/-- Settles O4: the word does not decode, so the step is the refusal. -/
theorem stepRefusesInvalidRequests : Obligations.StepRefusesInvalidRequests := by
  intro s word data rest hin hvalid
  rw [step_of_inputs_request hin, serveRequest_of_not_valid hvalid]
  rfl

/-- Settles O2. -/
theorem stepRunsTheDecodedCommandWord : Obligations.StepRunsTheDecodedCommandWord := by
  intro s word rest i hin hdec
  have hstep : step s = exec i (s.accept rest []) := by
    rw [step_of_inputs_command hin, serveCommand_of_decode hdec]
  exact ⟨(encode_of_decodeCommand hdec).2, hstep⟩

end Sys2Proof.Certificates
end

section
/-!
Operands in the words the block writes (30_encoding.md R135, R141): the hart index that `setHartsel` puts into
`dmcontrol` and `getHartsel` reads back, and the one command word an abstract operation sends, whatever the answers.
-/

namespace Sys2Proof.Machine

variable {i : Instr} {s t u : State}

/-! ### The hart index (R167, R168) -/

/-- The two halves written are the index read (R25). -/
theorem hartselOf_withHartsel (h : BitVec 20) (x : Word) : hartselOf (withHartsel h x) = h.setWidth 32 := by
  apply BitVec.eq_of_getLsbD_eq
  intro j hj
  rw [hartselOf, BitVec.getLsbD_or, BitVec.getLsbD_shiftLeft, Field.getLsbD_extract _ (by decide),
    Field.getLsbD_extract _ (by decide), withHartsel]
  simp only [Field.getLsbD_insert Field.hartselhi (by decide), Field.getLsbD_insert Field.hartsello (by decide)]
  simp only [Field.hartselhi, Field.hartsello, hartLo, hartHi]
  interval_cases j <;> simp

theorem exec_setHartsel_shadow (v : Word) (s : State) :
    ∃ t, exec (.setHartsel v) s = .next t ∧ hartselOf (t.shadow .dmcontrol) = (v.setWidth 20).setWidth 32 := by
  refine ⟨_, rfl, ?_⟩
  simp [hartselOf_withHartsel]

/-! ### Command words sent -/

/-- From `s` to `t` the block sent these words to `command`. -/
def SentCommands (ws : List Word) (s t : State) : Prop :=
  ∃ es, t.events = s.events ++ es ∧ wordsSent .command es = ws

theorem SentCommands.trans {vs ws : List Word} (h : SentCommands vs s t) (g : SentCommands ws t u) :
    SentCommands (vs ++ ws) s u := by
  obtain ⟨es, hes, rfl⟩ := h
  obtain ⟨fs, hfs, rfl⟩ := g
  exact ⟨es ++ fs, by rw [hfs, hes, List.append_assoc], wordsSent_append es fs _⟩

/-- Two parts in a row, the first going on or ending the operation. -/
theorem Res.Ends.andThen {α β : Type} {x : Res α} {f : α → State → Res β} {P P' Q : State → Prop}
    (h : x.Ends P Q) (hf : ∀ a t, P t → (f a t).Ends P' Q) : (x.andThen f).Ends P' Q := by
  cases x with
  | go a t => exact hf a t h
  | stop y t => exact h

theorem Res.Ends.imp {α : Type} {x : Res α} {P P' Q Q' : State → Prop} (h : x.Ends P Q) (hP : ∀ t, P t → P' t)
    (hQ : ∀ t, Q t → Q' t) : x.Ends P' Q' := by
  cases x with
  | go a t => exact hP t h
  | stop y t => exact hQ t h

/-- The registers of an abstract command but `command` (R217). -/
def stagingRegs (r : RegId) : Bool := decide (r ∈ [RegId.abstractcs, .data 0])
....
▸ Assignment: Within the listing above, extract exactly the lines from the line with "end Sys2Proof.Certificates" to the line with "obtain ⟨fs, hfs, rfl⟩ := g", the two named lines included, and no others.

▸ Exercise solution:
end Sys2Proof.Certificates
end

section
/-!
Operands in the words the block writes (30_encoding.md R135, R141): the hart index that `setHartsel` puts into
`dmcontrol` and `getHartsel` reads back, and the one command word an abstract operation sends, whatever the answers.
-/

namespace Sys2Proof.Machine

variable {i : Instr} {s t u : State}

/-! ### The hart index (R167, R168) -/

/-- The two halves written are the index read (R25). -/
theorem hartselOf_withHartsel (h : BitVec 20) (x : Word) : hartselOf (withHartsel h x) = h.setWidth 32 := by
  apply BitVec.eq_of_getLsbD_eq
  intro j hj
  rw [hartselOf, BitVec.getLsbD_or, BitVec.getLsbD_shiftLeft, Field.getLsbD_extract _ (by decide),
    Field.getLsbD_extract _ (by decide), withHartsel]
  simp only [Field.getLsbD_insert Field.hartselhi (by decide), Field.getLsbD_insert Field.hartsello (by decide)]
  simp only [Field.hartselhi, Field.hartsello, hartLo, hartHi]
  interval_cases j <;> simp

theorem exec_setHartsel_shadow (v : Word) (s : State) :
    ∃ t, exec (.setHartsel v) s = .next t ∧ hartselOf (t.shadow .dmcontrol) = (v.setWidth 20).setWidth 32 := by
  refine ⟨_, rfl, ?_⟩
  simp [hartselOf_withHartsel]

/-! ### Command words sent -/

/-- From `s` to `t` the block sent these words to `command`. -/
def SentCommands (ws : List Word) (s t : State) : Prop :=
  ∃ es, t.events = s.events ++ es ∧ wordsSent .command es = ws

theorem SentCommands.trans {vs ws : List Word} (h : SentCommands vs s t) (g : SentCommands ws t u) :
    SentCommands (vs ++ ws) s u := by
  obtain ⟨es, hes, rfl⟩ := h
  obtain ⟨fs, hfs, rfl⟩ := g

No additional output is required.